CP: I use computers and different computational resources to do my research by creating simulation models. I create a mini ecosystem on a computer that translates important processes into equations. And then the computer actually evaluates those equations so that we're able to have a laboratory to make manipulations and test hypotheses in a way that's not possible in the real world.
en: What are you working on right now?
CP: Instead of thinking about long-term climate change, like what our world is going to look like in 2050 or 2100, I'm thinking about short-term climate projections. You could think of these similar to a weather forecast. It’s trying to come up with a picture of what the ecosystem is going to look like in six months or one or two years down the road. Those are the timescales that are really important for fisheries management or any kind of decision making that happens in reference to fisheries, living marine resources and marine protected areas, where we might be thinking five to 10 years down the road.
Like weather models, we create a huge ensemble of different scenarios and those create this forecast about what is the most probable future.
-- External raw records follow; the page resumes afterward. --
-- ==== Sys2Proof/Config.lean ====
section
/-! DEFINITION. The configuration record `cfg` of spec/00_scope.md R8: its types, the value of an unwritten byte
(logs 4, 5), and the free values, which have no body (log 7). The record is a field of the state, so that a statement over
every state covers every configuration (log 1). Its accessors, its well-formedness and its default value are in
Sys2Proof/Machine/Params.lean, so that a later repair can mend them. -/

namespace Sys2Proof

/-- The seven processor modes (10_state.md R23). -/
inductive Mode where
  | user | fiq | irq | svc | abt | und | sys
  deriving DecidableEq, Repr

/-- `cfg.unrecognized_policy` and `cfg.swi_policy` (00_scope.md R8; 46_swi_undefined.md R291, R296). -/
inductive TrapPolicy where
  | trap | noEffect
  deriving DecidableEq, Repr

/-- `cfg.unlisted` (49_unlisted_families.md R400). -/
inductive UnlistedPolicy where
  | refuse | armv4t
  deriving DecidableEq, Repr

/-- `cfg.vector.*` (60_exceptions.md R504). No rule uses `reset`, `pabt`, `dabt` or `fiq` (R507; 70_reset_and_hazards.md R601). -/
structure Vectors where
  reset : Word
  undef : Word
  swi : Word
  pabt : Word
  dabt : Word
  irq : Word
  fiq : Word
  deriving DecidableEq, Repr

/-- What a region is made of (20_memory.md R71): a byte store, one of the two read-only images, the register window, or nothing. -/
inductive RegionKind where
  | byteStore | bootImage | cartImage | window | unused
  deriving DecidableEq, Repr

/-- The cycles of an access of each width (70_reset_and_hazards.md R631). -/
structure AccessCost where
  byte : Nat
  half : Nat
  word : Nat
  deriving DecidableEq, Repr

/-- A region (20_memory.md R71): its window, the addresses from `base` on; its store size in bytes; its kind; and its cost, as
`cfg.access_cycles` gives it for a non-sequential and for a sequential access (R95). -/
structure Region where
  base : Nat
  span : Nat
  size : Nat
  kind : RegionKind
  first : AccessCost
  sequential : AccessCost
  deriving DecidableEq, Repr

/-- `cfg.internal_cycles` (70_reset_and_hazards.md R632), one field for each number of its table. -/
structure InternalCycles where
  /-- An instruction that is not executed. -/
  skipped : Nat
  dataProcessing : Nat
  /-- Added with a register-specified shift amount. -/
  registerShift : Nat
  /-- Added when `pc` is written by data processing, a load, LDM or POP. -/
  refill : Nat
  statusTransfer : Nat
  branch : Nat
  branchNotTaken : Nat
  longBranchFirst : Nat
  longBranchSecond : Nat
  load : Nat
  store : Nat
  loadMultiple : Nat
  storeMultiple : Nat
  /-- SWI and an unrecognized encoding under the trap policy. -/
  trap : Nat
  /-- The same under the policy of no effect, for which the table gives no number (log 33). -/
  noEffect : Nat
  /-- `m` for a multiplier of one, two, three and four significant bytes. -/
  multiplier : Vector Nat 4
  /-- Added to `m` by MUL. -/
  mul : Nat
  /-- Added to `m` by MLA. -/
  mla : Nat
  /-- Added to `m` by UMULL and SMULL. -/
  longMultiply : Nat
  /-- Added to `m` by UMLAL and SMLAL. -/
  longAccumulate : Nat
  swap : Nat
  deriving DecidableEq, Repr

/-- `cfg.irq_bit.*` (60_exceptions.md R522). -/
structure IrqBits where
  vblank : Fin 16
  hblank : Fin 16
  /-- Raised by the host only, as `serial`, `keypad` and `gamepak` are. -/
  vcount : Fin 16
  timer : Vector (Fin 16) 4
  serial : Fin 16
  dma : Vector (Fin 16) 4
  keypad : Fin 16
  gamepak : Fin 16
  deriving DecidableEq, Repr

/-- `cfg.off_*`: the register offsets in the window (00_scope.md R8; 20_memory.md R86). -/
structure Offsets where
  ie : Nat
  ifr : Nat
  dispstat : Nat
  vcount : Nat
  ime : Nat
  timer : Vector Nat 4
  dma : Vector Nat 4
  deriving DecidableEq, Repr

/-- The configuration record (00_scope.md R8). `cfg.io_base`, `cfg.io_size` and `cfg.cart_len` are the base and size of the
register window's region and the size of the cartridge's (20_memory.md R72); the two images are bytes of the state's memory
(log 5); `cfg.open_bus` and `cfg.io_other_read` are the free values below. -/
structure Cfg where
  /-- Lead of a read of the program counter in 32-bit mode (10_state.md R27). -/
  armPcAhead : Word
  /-- Lead in compressed mode (10_state.md R27, decision D2, conflict C1). -/
  thumbPcAhead : Word
  vector : Vectors
  /-- The program counter after reset and after loading a cartridge (10_state.md R40, 60_exceptions.md R596). -/
  entry : Word
  resetMode : Mode
  unrecognizedPolicy : TrapPolicy
  swiPolicy : TrapPolicy
  unlisted : UnlistedPolicy
  /-- The region table, in ascending order of addresses, with the access costs (20_memory.md R71, R72). -/
  regions : List Region
  internal : InternalCycles
  irqEntryCycles : Nat
  dmaOverheadCycles : Nat
  offset : Offsets
  irqBit : IrqBits
  /-- The four prescaler periods in cycles (60_exceptions.md R541; decision D21). -/
  prescale : Vector (BitVec 11) 4
  /-- The width of each channel's count field (60_exceptions.md R568; decision D26). -/
  dmaCountBits : Vector Nat 4
  deriving DecidableEq, Repr

namespace Config

/-- The largest `cfg.cart_len` the spec admits (00_scope.md R8). -/
def cartLenMax : Nat := 0x02000000

/-- What a byte of a store or image that nothing has written reads as.
DESIGN CHOICE (logs 4, 5), unsafe: the spec leaves those bytes unspecified (10_state.md R40, 00_scope.md R8). -/
def unlistedByte : Byte := 0#8

/-- `cfg.open_bus`: the value of the `k`-th draw when it is a read of `n` bytes at an UNUSED address
(20_memory.md R74). A free value: nothing constrains it (log 7). -/
opaque openBus (k : Nat) (a : Word) (n : Nat) : Word

/-- `cfg.io_other_read`: the value of the `k`-th draw when it is a read of an unrouted register-window offset
(20_memory.md R86). A free value: nothing constrains it (log 7). -/
opaque ioOtherRead (k : Nat) (off : Nat) : Half

end Config

end Sys2Proof
end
What I'm working on now is trying to study how skillful those forecasts are. Are they actually capturing what happens in the environment and how useful will they be to decision making?
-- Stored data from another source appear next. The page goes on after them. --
-- ==== Sys2Proof/Machine/Flags.lean ====
section
/-! DEFINITION. Status words, conditions, the adder and every flag computation
(spec/10_state.md R23, R28, R30; spec/40_execution_common.md R161, R170, R171). -/

namespace Sys2Proof.Machine

/-! ## Modes and status words as bits -/

/-- The five-bit number of a mode (10_state.md R23). -/
def modeBits : Mode → BitVec 5
  | .user => 0b10000#5
  | .fiq => 0b10001#5
  | .irq => 0b10010#5
  | .svc => 0b10011#5
  | .abt => 0b10111#5
  | .und => 0b11011#5
  | .sys => 0b11111#5

/-- The mode a number names; no other number is a mode (10_state.md R23, R31). -/
def modeOfBits (b : BitVec 5) : Option Mode :=
  match b.toNat with
  | 16 => some .user
  | 17 => some .fiq
  | 18 => some .irq
  | 19 => some .svc
  | 23 => some .abt
  | 27 => some .und
  | 31 => some .sys
  | _ => none

/-- User is the only unprivileged mode (60_exceptions.md R512). -/
def privileged : Mode → Bool
  | .user => false
  | .fiq | .irq | .svc | .abt | .und | .sys => true

/-- A status word as the 32 bits software sees; bits 27:8 read as zero (10_state.md R28, decision D9). -/
def psrWord (p : Psr) : Word :=
  BitVec.ofBool p.n ++ BitVec.ofBool p.z ++ BitVec.ofBool p.c ++ BitVec.ofBool p.v ++ 0#20
    ++ BitVec.ofBool p.i ++ BitVec.ofBool p.f ++ BitVec.ofBool p.t ++ p.m

/-- The implemented bits of a 32-bit value written to a status word (10_state.md R28). -/
def psrOfWord (w : Word) : Psr :=
  { n := w.getLsbD 31, z := w.getLsbD 30, c := w.getLsbD 29, v := w.getLsbD 28
    i := w.getLsbD 7, f := w.getLsbD 6, t := w.getLsbD 5, m := w.extractLsb' 0 5 }

/-- The current status word in the saved form: all implemented bits (60_exceptions.md R500). -/
def psrOfCpsr (c : Cpsr) : Psr :=
  { n := c.n, z := c.z, c := c.c, v := c.v, i := c.i, f := c.f, t := c.t, m := modeBits c.mode }

/-- A saved status word as the current one: none when its mode field is no mode (10_state.md R31). -/
def cpsrOfPsr (p : Psr) : Option Cpsr :=
  match modeOfBits p.m with
  | some m => some { n := p.n, z := p.z, c := p.c, v := p.v, i := p.i, f := p.f, t := p.t, mode := m }
  | none => none

/-- The current status word as 32 bits. -/
def cpsrWord (c : Cpsr) : Word := psrWord (psrOfCpsr c)

/-- The saved status word of a mode; User and System have none (10_state.md R30). -/
def spsrOf (m : Mode) (f : SpsrFile) : Option Psr :=
  match m with
  | .fiq => some f.fiq
  | .irq => some f.irq
  | .svc => some f.svc
  | .abt => some f.abt
  | .und => some f.und
  | .user | .sys => none

/-- Writing the saved status word of a mode; in a mode that has none nothing is written. -/
def setSpsrOf (m : Mode) (p : Psr) (f : SpsrFile) : SpsrFile :=
  match m with
  | .fiq => { f with fiq := p }
  | .irq => { f with irq := p }
  | .svc => { f with svc := p }
  | .abt => { f with abt := p }
  | .und => { f with und := p }
  | .user | .sys => f

/-! ## Conditions -/

/-- `cond_holds(c)` (40_execution_common.md R161). -/
def condHolds (c : Cond) (p : Cpsr) : Bool :=
  match c with
  | .eq => p.z
  | .ne => !p.z
  | .cs => p.c
  | .cc => !p.c
  | .mi => p.n
  | .pl => !p.n
  | .vs => p.v
  | .vc => !p.v
  | .hi => p.c && !p.z
  | .ls => !p.c || p.z
  | .ge => p.n == p.v
  | .lt => p.n != p.v
  | .gt => !p.z && p.n == p.v
  | .le => p.z || p.n != p.v
  | .al => true
  | .nv => false

/-! ## The adder -/

/-- A result with its carry and overflow. -/
structure AddOut where
  result : Word
  carry : Bool
  overflow : Bool
  deriving DecidableEq, Repr

/-- `AddWithCarry(x, y, cin)` (40_execution_common.md R170): the sum is taken unbounded, then narrowed. -/
def addWithCarry (x y : Word) (cin : Bool) : AddOut :=
  let usum := x.toNat + y.toNat + cin.toNat
  let result := BitVec.ofNat 32 usum
  { result := result
    carry := 2 ^ 32 ≤ usum
    overflow := x.getLsbD 31 == y.getLsbD 31 && result.getLsbD 31 != x.getLsbD 31 }

/-! ## Writing flags -/

/-- `set_NZ(r)` (40_execution_common.md R171). -/
def setNZ (r : Word) (p : Cpsr) : Cpsr :=
  { p with n := r.getLsbD 31, z := r == 0#32 }

/-- The flags of a logical operation: N, Z, and C from the shifter; V unchanged (R171). -/
def setNZC (r : Word) (carry : Bool) (p : Cpsr) : Cpsr :=
  { setNZ r p with c := carry }

/-- The flags of an arithmetic operation: N, Z, C, V (R171). -/
def setNZCV (o : AddOut) (p : Cpsr) : Cpsr :=
  { setNZ o.result p with c := o.carry, v := o.overflow }

/-- The flags of a flag-setting long multiply: N and Z from all 64 bits (49_unlisted_families.md section 3). -/
def setNZ64 (r : BitVec 64) (p : Cpsr) : Cpsr :=
  { p with n := r.getLsbD 63, z := r == 0#64 }

/-! ## The ALU of 32-bit mode -/

/-- What a data-processing operation gives: its result and the new C and V; no V means V is left alone (R171). -/
structure AluOut where
  result : Word
  carry : Bool
  overflow : Option Bool
  deriving DecidableEq, Repr

/-- A logical operation: C comes from the shifter, V is left alone. -/
def logical (r : Word) (sc : Bool) : AluOut := { result := r, carry := sc, overflow := none }

/-- An arithmetic operation: C and V come from the adder. -/
def arithmetic (o : AddOut) : AluOut := { result := o.result, carry := o.carry, overflow := some o.overflow }

/-- The flags a flag-setting data-processing operation leaves (R171, 41_data_processing.md R201). -/
def setAluFlags (o : AluOut) (p : Cpsr) : Cpsr :=
  match o.overflow with
  | none => setNZC o.result o.carry p
  | some v => { setNZC o.result o.carry p with v := v }

/-- One ALU operation: first operand, second operand, carry in, shifter carry-out. -/
abbrev AluOp := Word → Word → Bool → Bool → AluOut

/-- AND (41_data_processing.md R202). -/
def aluAnd : AluOp := fun a b _ sc => logical (a &&& b) sc
/-- EOR (R203). -/
def aluEor : AluOp := fun a b _ sc => logical (a ^^^ b) sc
/-- SUB (R204). -/
def aluSub : AluOp := fun a b _ _ => arithmetic (addWithCarry a (~~~b) true)
/-- RSB (R205). -/
def aluRsb : AluOp := fun a b _ _ => arithmetic (addWithCarry b (~~~a) true)
/-- ADD (R206). -/
def aluAdd : AluOp := fun a b _ _ => arithmetic (addWithCarry a b false)
/-- ADC (R207). -/
def aluAdc : AluOp := fun a b cin _ => arithmetic (addWithCarry a b cin)
/-- SBC (R208). -/
def aluSbc : AluOp := fun a b cin _ => arithmetic (addWithCarry a (~~~b) cin)
/-- RSC (R209). -/
def aluRsc : AluOp := fun a b cin _ => arithmetic (addWithCarry b (~~~a) cin)
/-- TST (R210). -/
def aluTst : AluOp := fun a b _ sc => logical (a &&& b) sc
/-- TEQ (R211). -/
def aluTeq : AluOp := fun a b _ sc => logical (a ^^^ b) sc
/-- CMP (R212). -/
def aluCmp : AluOp := fun a b _ _ => arithmetic (addWithCarry a (~~~b) true)
/-- CMN (R213). -/
def aluCmn : AluOp := fun a b _ _ => arithmetic (addWithCarry a b false)
/-- ORR (R214). -/
def aluOrr : AluOp := fun a b _ sc => logical (a ||| b) sc
/-- MOV (R215): the first operand is not used. -/
def aluMov : AluOp := fun _ b _ sc => logical b sc
/-- BIC (R216). -/
def aluBic : AluOp := fun a b _ sc => logical (a &&& ~~~b) sc
/-- MVN (R217): the first operand is not used. -/
def aluMvn : AluOp := fun _ b _ sc => logical (~~~b) sc

end Sys2Proof.Machine
end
en: What got you into this field in the first place?
CP: I guess the reason I wanted to become a biological oceanographer was the experience I had growing up going to the Baltimore Aquarium regularly, as well as going to Ocean City, Maryland, on the eastern shore of Maryland. So I just, you know, had a lot of experience with the ocean by swimming in it, though, I don't think I could ever see anything besides maybe jellyfish from time to time, but then going to the aquarium was when I got to see all the animals and learn more about them. That drove my passion for marine life. And as a young kid, I was really drawn to marine mammals, but once I got to college, I learned not everybody gets to work with marine mammals. That's OK, though, because my interests shifted to the really, really small things that live in the ocean: plankton. They just seem so small that they wouldn't have the ability to control anything. The currents can just sweep them anywhere they want, but plankton have all these incredible adaptations to live in that 3-D environment. That was just fascinating to me and that’s how I was led to biological oceanography.
en: Why did you want to come to Scripps Oceanography?
CP: I wanted to come to Scripps because it's really just a world-renowned institution for oceanography, that it has just an incredible wealth of talent in terms of just really smart people and that's not just the faculty, but the students as well. So knowing that I'm going to work with some of the best and the brightest people was really enticing.